Now, we have the modified config partition image, we can splice it back into the firmware binary file (mind you, it needs to be at the exact same place as the original one and also exactly the same size):
cp goke_{original,modified}_fw.bin
dd if=config_new.jffs2 of=goke_modified_fw.bin bs=1 seek=6225920 conv=notrunc
Check that the files have the same size and only differ in the config partition:
ls -l goke_original_fw.bin goke_modified_fw.bin
-rwxr-xr-x 1 user user 8388608 Nov 14 17:10 goke_modified_fw.bin
-rwxr-xr-x 1 user user 8388608 Nov 7 19:22 goke_original_fw.bin
diff <(binwalk goke_original_fw.bin) <(binwalk goke_modified_fw.bin)
2c2
< /home/user/work/goke_original_fw.bin
---
> /home/user/work/goke_modified_fw.bin
12c12
< 6225920 0x5F0000 JFFS2 filesystem, little endian, nodes: 138, total size: 262140 bytes
---
> 6225920 0x5F0000 JFFS2 filesystem, little endian, nodes: 141, total size: 262140 bytes
47c47
< Analyzed 1 file for 85 file signatures (187 magic patterns) in 60.0 milliseconds
---
> Analyzed 1 file for 85 file signatures (187 magic patterns) in 63.0 milliseconds
Flashing the patched firmware
As a final step before testing the device is flashing the modified firmware binary back into the flash memory.

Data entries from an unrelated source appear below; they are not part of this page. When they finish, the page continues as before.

/-- 30_encoding.md R74: the opcodes from 0xC6 up with lower nibble 6 modulo 8 are the eight listed ones, and each is the ALU kind
`(opcode - 0xC6) >> 3`, which is `y`, on A and the fetched immediate byte. -/
def Obligations.AluImmediateRegionBinds : Prop :=
  ∀ (o d8 : Byte), 0xC6 ≤ o.toNat → lowerNibble o % 8 = 6 →
    o ∈ ([0xC6, 0xCE, 0xD6, 0xDE, 0xE6, 0xEE, 0xF6, 0xFE] : List Byte) ∧ (o.toNat - 0xC6) / 8 = fieldY o ∧
    ∃ extra, BindsTo o [d8] (.alu (aluKindOfIndex (fieldY o)) (.imm d8)) extra

/-- 30_encoding.md R75, R78: an opcode decodes to unimplemented exactly if it is one of the 70 listed. 0x00 and 0x10 are among them by the
spec's decision D10. -/
def Obligations.UnimplementedIsExactlyTheSeventy : Prop :=
  unimplementedOpcodes.length = 70 ∧ unimplementedOpcodes.Nodup ∧
  ∀ (o : Byte) (operands : List Byte),
    (∃ p ops, decodeOpcode o operands = .unimplemented p ops) ↔ o ∈ unimplementedOpcodes

/-- 30_encoding.md R60, R68, R70: decoding the bytes of a well-formed instruction gives it back, with the bytes after it. -/
def Obligations.DecodeOfEncodeIsIdentity : Prop :=
  ∀ (i : Instr) (rest : List Byte), i.wellFormed = true → decode (encode i ++ rest) = .ok (i, rest)

/-- 30_encoding.md R60, R69, R70: every byte string that decodes is the encoding of the well-formed instruction it decodes to. -/
def Obligations.EncodeOfDecodeIsIdentity : Prop :=
  ∀ (bytes rest : List Byte) (i : Instr), decode bytes = .ok (i, rest) → i.wellFormed = true ∧ encode i ++ rest = bytes

/-- Words written out from the encodings of 41_alu8.md to 46_branch.md decode to the instructions they stand for (30_encoding.md R71 to R74). -/
def Obligations.SampleWordsDecode : Prop :=
  decode [0x21, 0x34, 0x12] = .ok (.ldHL_d16 0x1234, []) ∧ decode [0x78] = .ok (.ldA_B, []) ∧
  decode [0x32] = .ok (.ldIndHLDec_A, []) ∧ decode [0x8B] = .ok (.adcA_E, []) ∧ decode [0xFE, 0x3C] = .ok (.cpA_d8 0x3C, []) ∧
  decode [0x35] = .ok (.decIndHL, []) ∧ decode [0x0F] = .ok (.rrca, []) ∧ decode [0x3B] = .ok (.decSP, []) ∧
  decode [0x30, 0x04] = .ok (.jrNC_e8 0x04, []) ∧ decode [0xCB, 0x11] = .ok (.unimplemented 0xCB [0x11], [])

/-! ### Fetch, commands, sequencer -/

/-- 40_sequencer.md R86, R88: with every byte inside the storage the fetch reads the opcode at PC and its operand bytes after it, leaves PC
past them and writes the view; the first byte outside ends it, PC past the bytes read and nothing else changed (all R86). An accepted CYCLE (R88) passes
opcode and operand bytes to the decoder and runs its instruction; that it does so with its argument in the field `mode` is the model's
choice (log entry 5). -/
def Obligations.FetchReadsOpcodeAndOperands : Prop :=
  ∀ s : State, ∀ o : Byte, o = s.mem.read s.pc.toNat →
    (fetchInRange s (argumentCount o) →
      fetch s = .ok (o, (bytesAtPc s).tail.take (argumentCount o),
        { s with pc := s.pc + 1 + BitVec.ofNat 16 (argumentCount o)
                 view := some ⟨o, argumentCount o, (bytesAtPc s).tail.take (argumentCount o)⟩ })) ∧
    (s.memSize ≤ s.pc.toNat → fetch s = .error (.outOfRange s.pc, s)) ∧
    (fetchInRange s 0 → 1 ≤ argumentCount o → s.memSize ≤ (s.pc + 1).toNat →
      fetch s = .error (.outOfRange (s.pc + 1), { s with pc := s.pc + 1 })) ∧
    (fetchInRange s 1 → argumentCount o = 2 → s.memSize ≤ (s.pc + 2).toNat →
      fetch s = .error (.outOfRange (s.pc + 2), { s with pc := s.pc + 2 })) ∧
    (s.accepts → fetchInRange s (argumentCount o) → ∀ m : CycleMode,
      cycleCommand m s = exec (decodeOpcode o ((bytesAtPc s).tail.take (argumentCount o)))
        { s with pc := s.pc + 1 + BitVec.ofNat 16 (argumentCount o)
                 view := some ⟨o, argumentCount o, (bytesAtPc s).tail.take (argumentCount o)⟩
                 mode := m })

/-- 40_sequencer.md R86, R88: when CYCLE is the host's next move and is accepted, and the bytes at PC decode to `i`, the step is `exec` of `i` on the
state with PC past the instruction, the view written, the move taken off the list and the mode of the command. That moves are a list and the mode a
field is the model's choice (log entries 1 and 5). -/
def Obligations.StepRunsDecodedInstruction : Prop :=
  ∀ (s : State) (m : CycleMode) (rest : List HostMove) (i : Instr) (tail : List Byte),
    s.accepts → nextMove s = (.cycle m, rest) → decode (bytesAtPc s) = .ok (i, tail) →
    fetchInRange s (argumentCount (opcode i)) →
      step s = exec i
        { s with
          host := rest
          pc := s.pc + 1 + BitVec.ofNat 16 (argumentCount (opcode i))
          view := some ⟨opcode i, argumentCount (opcode i), operandBytes i⟩
          mode := m }

/-- 40_sequencer.md R89, 60_exceptions.md R171: the cases of STEP: declined on a faulted core; a no-op that reports completion with nothing to
step; an extra step, which only counts down and never reports completion; an own step, whose effects and completion are those of the
operation's rule; an own step that faults. -/
def Obligations.StepCommandCases : Prop :=
  ∀ s : State,
    (s.fault ≠ none → stepCommand s = { s with result := some (.refused .faulted) }) ∧
    (s.fault = none → s.busy = false → stepCommand s = { s with result := some (.stepped true) }) ∧
    ∀ f : InFlight, s.fault = none → s.inflight = some f → f.done = false →
      (∀ n, f.extraLeft = n + 1 →
        stepCommand s = { s with inflight := some { f with extraLeft := n }, result := some (.stepped false) }) ∧
      (∀ t g, f.extraLeft = 0 → ownStep f s = .ok (t, g) →
        stepCommand s = { t with inflight := some { g with k := f.k + 1 }, result := some (.stepped g.done) }) ∧
      (∀ c, f.extraLeft = 0 → ownStep f s = .error c → stepCommand s = raiseFault c s)

/-- 40_sequencer.md R84: extra steps come first, and one changes no register, flag, byte or PC; that it reads nothing says that on a state with
any other registers, PC and storage it does the same and leaves those. -/
def Obligations.ExtraStepReadsAndWritesNothing : Prop :=
  ∀ (s : State) (f : InFlight) (n : Nat), s.fault = none → s.inflight = some f → f.done = false → f.extraLeft = n + 1 →
    KeepsRegsBut [] s (stepCommand s) ∧ KeepsFlagsBut [] s (stepCommand s) ∧ KeepsMemory s (stepCommand s) ∧
    (stepCommand s).pc = s.pc ∧ (stepCommand s).inflight = some { f with extraLeft := n } ∧
    ∀ u : State, u.fault = none → u.inflight = some f →
      stepCommand u = { u with inflight := (stepCommand s).inflight, result := (stepCommand s).result }

/-- 40_sequencer.md R93, from R88 and R89: CYCLE(Run) reaches the state that CYCLE(Hand) and then STEP until it reports completion reach, in the
same number of steps, which is at most three; a fault of the fetch or the decode is the same in both modes, and a fault of a step
comes at the same step. The field `mode`, in which the two ends differ, is the model's choice (log entry 5) and no state of the spec. -/
def Obligations.RunIsHandThenSteps : Prop :=
  ∀ s t r : State, s.accepts → cycleCommand .hand s = .next t → cycleCommand .run s = .next r →
    (t.fault ≠ none → r = { t with mode := r.mode }) ∧
    (t.fault = none →
      ∃ n, 1 ≤ n ∧ n ≤ 3 ∧ (∀ m, 1 ≤ m → m < n → (stepTimes m t).result = some (.stepped false)) ∧
        (((stepTimes n t).result = some (.stepped true) ∧
            r = { stepTimes n t with mode := .run, result := some (.completed n) }) ∨
          ∃ c, (stepTimes n t).result = some (.fault c) ∧ r = { stepTimes n t with mode := .run }))

/-- 20_memory.md R58 (a), 40_sequencer.md R86, R92: no step changes the operation or the immediates held in flight, whatever it stores. -/
def Obligations.StepKeepsHeldInstruction : Prop :=
  ∀ (s : State) (f g : InFlight), s.inflight = some f → (stepCommand s).inflight = some g → g.op = f.op ∧ g.imm = f.imm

This is a very sensitive task.
flashrom --programmer ch341a_spi --write goke_modified_fw.bin
flashrom v1.5.1 on Linux 6.12.31-0-lts (x86_64)
flashrom is free software, get the source code at https://flashrom.org
Found Winbond flash chip "W25Q64.W" (8192 kB, SPI) on ch341a_spi.
Reading old flash chip contents... done.
Updating flash chip contents... Erase/write done from 0 to 7fffff
Verifying flash... VERIFIED.
Testing the device
Finally, assemble the device and power it on. It should now enter a pristine network pairing mode. See if it works. In my case, it worked perfectly!